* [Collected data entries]
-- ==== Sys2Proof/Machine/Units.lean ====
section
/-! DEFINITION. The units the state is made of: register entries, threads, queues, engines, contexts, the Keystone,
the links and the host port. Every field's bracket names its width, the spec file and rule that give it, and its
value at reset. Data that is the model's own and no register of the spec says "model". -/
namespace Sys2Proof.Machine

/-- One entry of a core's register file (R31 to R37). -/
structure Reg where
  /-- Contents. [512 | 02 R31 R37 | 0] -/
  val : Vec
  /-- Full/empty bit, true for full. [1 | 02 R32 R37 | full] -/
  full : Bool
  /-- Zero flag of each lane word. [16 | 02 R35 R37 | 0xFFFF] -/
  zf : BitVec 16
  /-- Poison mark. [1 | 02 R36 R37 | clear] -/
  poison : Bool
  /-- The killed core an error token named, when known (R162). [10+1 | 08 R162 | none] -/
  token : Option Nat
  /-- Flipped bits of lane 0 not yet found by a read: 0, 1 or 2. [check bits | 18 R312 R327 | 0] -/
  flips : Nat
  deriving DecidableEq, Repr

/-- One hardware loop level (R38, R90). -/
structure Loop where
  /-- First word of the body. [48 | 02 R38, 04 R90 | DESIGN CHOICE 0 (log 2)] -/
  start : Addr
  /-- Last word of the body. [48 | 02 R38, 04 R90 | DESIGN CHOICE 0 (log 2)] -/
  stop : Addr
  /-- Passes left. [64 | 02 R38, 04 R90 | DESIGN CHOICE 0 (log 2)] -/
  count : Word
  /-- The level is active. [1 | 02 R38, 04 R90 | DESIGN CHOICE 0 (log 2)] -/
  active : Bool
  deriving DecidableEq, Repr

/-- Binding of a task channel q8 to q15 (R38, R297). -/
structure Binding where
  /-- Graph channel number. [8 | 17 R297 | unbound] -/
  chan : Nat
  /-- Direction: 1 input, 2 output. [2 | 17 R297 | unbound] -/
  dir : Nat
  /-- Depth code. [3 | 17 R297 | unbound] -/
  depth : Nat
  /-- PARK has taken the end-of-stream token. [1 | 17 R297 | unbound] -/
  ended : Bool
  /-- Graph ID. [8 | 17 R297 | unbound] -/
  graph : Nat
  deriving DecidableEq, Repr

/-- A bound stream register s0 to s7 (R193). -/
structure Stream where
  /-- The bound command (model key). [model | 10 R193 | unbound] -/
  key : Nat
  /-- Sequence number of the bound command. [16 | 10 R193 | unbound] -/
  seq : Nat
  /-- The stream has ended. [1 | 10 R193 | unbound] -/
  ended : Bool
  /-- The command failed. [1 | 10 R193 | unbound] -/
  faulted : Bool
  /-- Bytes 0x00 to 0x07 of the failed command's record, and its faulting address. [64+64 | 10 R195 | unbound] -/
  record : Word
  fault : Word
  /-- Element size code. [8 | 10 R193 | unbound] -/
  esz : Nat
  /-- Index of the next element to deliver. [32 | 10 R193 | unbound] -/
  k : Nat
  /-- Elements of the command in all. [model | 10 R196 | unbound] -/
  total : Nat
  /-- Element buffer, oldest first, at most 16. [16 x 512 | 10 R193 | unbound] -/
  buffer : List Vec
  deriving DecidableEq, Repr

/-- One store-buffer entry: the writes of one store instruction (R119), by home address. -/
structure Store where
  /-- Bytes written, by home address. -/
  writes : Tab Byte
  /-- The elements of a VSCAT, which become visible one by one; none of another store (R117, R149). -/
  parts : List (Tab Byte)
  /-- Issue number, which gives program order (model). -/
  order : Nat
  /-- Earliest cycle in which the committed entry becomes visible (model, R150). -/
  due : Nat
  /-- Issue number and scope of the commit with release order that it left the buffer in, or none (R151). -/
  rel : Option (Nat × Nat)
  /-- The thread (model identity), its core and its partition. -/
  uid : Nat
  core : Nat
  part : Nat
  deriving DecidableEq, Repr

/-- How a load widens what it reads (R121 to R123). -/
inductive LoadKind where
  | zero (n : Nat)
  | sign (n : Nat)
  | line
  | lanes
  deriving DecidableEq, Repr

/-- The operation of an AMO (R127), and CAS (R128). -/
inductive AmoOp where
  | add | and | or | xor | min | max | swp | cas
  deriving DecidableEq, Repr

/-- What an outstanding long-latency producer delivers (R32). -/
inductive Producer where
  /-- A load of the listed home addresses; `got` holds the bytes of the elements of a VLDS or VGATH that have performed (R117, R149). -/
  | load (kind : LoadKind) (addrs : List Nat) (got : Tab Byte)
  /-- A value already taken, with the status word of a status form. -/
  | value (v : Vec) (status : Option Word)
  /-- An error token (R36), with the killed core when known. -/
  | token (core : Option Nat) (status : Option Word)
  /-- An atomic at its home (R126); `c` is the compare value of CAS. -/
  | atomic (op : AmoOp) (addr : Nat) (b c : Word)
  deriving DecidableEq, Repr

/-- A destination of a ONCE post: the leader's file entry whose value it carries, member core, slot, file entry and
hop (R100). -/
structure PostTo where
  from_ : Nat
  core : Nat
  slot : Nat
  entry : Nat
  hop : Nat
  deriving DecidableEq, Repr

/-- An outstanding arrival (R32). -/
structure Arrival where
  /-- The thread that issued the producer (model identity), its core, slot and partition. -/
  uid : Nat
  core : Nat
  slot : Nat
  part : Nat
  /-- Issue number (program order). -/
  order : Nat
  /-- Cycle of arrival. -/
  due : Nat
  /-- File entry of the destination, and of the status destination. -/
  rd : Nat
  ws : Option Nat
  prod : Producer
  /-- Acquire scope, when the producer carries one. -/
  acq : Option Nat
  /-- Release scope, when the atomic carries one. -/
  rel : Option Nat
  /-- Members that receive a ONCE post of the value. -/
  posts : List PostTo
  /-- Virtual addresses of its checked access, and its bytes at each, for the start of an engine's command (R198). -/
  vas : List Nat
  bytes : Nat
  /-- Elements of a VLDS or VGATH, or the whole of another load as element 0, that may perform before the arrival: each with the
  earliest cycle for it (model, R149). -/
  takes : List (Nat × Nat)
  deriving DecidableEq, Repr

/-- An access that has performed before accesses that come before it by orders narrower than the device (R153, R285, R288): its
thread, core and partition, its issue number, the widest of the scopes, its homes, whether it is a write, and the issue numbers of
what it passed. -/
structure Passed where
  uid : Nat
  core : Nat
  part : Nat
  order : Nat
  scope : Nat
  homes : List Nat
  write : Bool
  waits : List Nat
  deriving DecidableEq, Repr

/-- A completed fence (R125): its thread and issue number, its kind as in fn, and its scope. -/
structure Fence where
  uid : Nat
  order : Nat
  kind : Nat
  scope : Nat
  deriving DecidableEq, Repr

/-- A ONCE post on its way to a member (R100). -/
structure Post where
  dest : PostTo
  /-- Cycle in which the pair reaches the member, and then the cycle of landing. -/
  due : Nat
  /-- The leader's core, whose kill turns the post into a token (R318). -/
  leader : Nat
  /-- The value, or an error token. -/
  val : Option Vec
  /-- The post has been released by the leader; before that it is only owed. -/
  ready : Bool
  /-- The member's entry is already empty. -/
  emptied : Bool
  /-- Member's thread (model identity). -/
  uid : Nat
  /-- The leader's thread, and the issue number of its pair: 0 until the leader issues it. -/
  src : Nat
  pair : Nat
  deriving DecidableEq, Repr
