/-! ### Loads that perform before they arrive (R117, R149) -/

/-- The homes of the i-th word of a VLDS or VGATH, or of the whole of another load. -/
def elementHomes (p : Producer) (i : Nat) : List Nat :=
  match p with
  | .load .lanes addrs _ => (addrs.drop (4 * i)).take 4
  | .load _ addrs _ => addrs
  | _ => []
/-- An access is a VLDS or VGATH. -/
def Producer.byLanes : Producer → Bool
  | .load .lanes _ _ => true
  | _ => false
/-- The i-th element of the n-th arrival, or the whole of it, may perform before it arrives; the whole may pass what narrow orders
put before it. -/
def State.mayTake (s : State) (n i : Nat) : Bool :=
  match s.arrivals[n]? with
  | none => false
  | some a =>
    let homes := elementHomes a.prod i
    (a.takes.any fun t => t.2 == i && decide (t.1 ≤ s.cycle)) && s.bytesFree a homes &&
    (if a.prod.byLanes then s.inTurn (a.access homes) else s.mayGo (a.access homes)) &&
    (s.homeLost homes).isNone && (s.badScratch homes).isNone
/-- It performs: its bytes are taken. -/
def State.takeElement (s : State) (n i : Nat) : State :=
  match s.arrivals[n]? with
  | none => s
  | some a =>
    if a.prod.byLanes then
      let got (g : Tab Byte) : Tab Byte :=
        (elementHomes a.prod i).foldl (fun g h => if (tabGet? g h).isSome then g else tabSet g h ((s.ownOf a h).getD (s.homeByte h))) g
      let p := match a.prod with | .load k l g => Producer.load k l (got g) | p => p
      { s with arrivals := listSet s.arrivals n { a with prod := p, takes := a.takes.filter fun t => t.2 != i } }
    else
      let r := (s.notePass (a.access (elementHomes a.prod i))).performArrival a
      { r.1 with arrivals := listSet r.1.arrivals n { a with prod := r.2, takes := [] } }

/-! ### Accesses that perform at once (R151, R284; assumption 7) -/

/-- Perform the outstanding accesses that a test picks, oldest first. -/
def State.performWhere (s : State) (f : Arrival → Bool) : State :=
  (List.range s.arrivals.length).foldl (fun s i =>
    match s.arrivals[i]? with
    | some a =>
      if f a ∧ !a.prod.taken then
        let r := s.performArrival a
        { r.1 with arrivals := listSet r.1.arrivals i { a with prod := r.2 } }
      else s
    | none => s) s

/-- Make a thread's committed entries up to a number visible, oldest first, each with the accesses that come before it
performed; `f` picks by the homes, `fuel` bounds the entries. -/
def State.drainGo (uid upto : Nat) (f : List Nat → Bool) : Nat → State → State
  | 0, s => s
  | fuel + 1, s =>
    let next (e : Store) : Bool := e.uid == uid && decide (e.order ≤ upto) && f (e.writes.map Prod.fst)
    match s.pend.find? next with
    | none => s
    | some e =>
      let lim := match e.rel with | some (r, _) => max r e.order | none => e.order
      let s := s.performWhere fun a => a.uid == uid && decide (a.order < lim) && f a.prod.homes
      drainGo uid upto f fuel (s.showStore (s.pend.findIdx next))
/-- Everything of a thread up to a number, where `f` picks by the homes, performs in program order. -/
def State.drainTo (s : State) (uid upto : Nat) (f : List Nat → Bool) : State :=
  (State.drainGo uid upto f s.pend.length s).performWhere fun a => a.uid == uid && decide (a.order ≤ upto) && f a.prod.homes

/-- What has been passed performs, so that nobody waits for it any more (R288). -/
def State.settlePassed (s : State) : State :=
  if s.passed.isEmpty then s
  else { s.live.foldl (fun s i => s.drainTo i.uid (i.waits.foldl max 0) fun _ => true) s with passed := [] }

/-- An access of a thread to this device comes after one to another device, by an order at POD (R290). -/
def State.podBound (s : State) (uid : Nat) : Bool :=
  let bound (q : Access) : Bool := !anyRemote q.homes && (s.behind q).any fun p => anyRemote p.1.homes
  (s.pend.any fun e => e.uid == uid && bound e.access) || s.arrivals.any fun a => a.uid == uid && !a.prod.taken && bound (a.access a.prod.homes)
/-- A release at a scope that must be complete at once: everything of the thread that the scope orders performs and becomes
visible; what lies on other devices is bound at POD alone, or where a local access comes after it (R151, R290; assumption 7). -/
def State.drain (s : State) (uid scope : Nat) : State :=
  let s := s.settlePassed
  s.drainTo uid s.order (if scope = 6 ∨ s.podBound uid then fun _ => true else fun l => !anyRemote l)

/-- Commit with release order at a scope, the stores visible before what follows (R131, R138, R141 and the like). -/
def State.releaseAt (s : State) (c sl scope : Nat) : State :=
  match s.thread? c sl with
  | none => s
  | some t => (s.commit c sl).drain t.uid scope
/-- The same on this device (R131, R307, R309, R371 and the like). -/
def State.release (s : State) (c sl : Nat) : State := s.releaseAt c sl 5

* [WHAT YOU NEED TO DO]
What you return must be an exact retyping of the lines above starting at the line with "rel : Option Nat" and ending at the line with "homes : List Nat", and nothing besides.

* [TASK ANSWER]
  rel : Option Nat
  /-- Members that receive a ONCE post of the value. -/
  posts : List PostTo
  /-- Virtual addresses of its checked access, and its bytes at each, for the start of an engine's command (R198). -/
  vas : List Nat
  bytes : Nat
  /-- Elements of a VLDS or VGATH, or the whole of another load as element 0, that may perform before the arrival: each with the
  earliest cycle for it (model, R149). -/
  takes : List (Nat × Nat)
  deriving DecidableEq, Repr

/-- An access that has performed before accesses that come before it by orders narrower than the device (R153, R285, R288): its
thread, core and partition, its issue number, the widest of the scopes, its homes, whether it is a write, and the issue numbers of
what it passed. -/
structure Passed where
  uid : Nat
  core : Nat
  part : Nat
  order : Nat
  scope : Nat
  homes : List Nat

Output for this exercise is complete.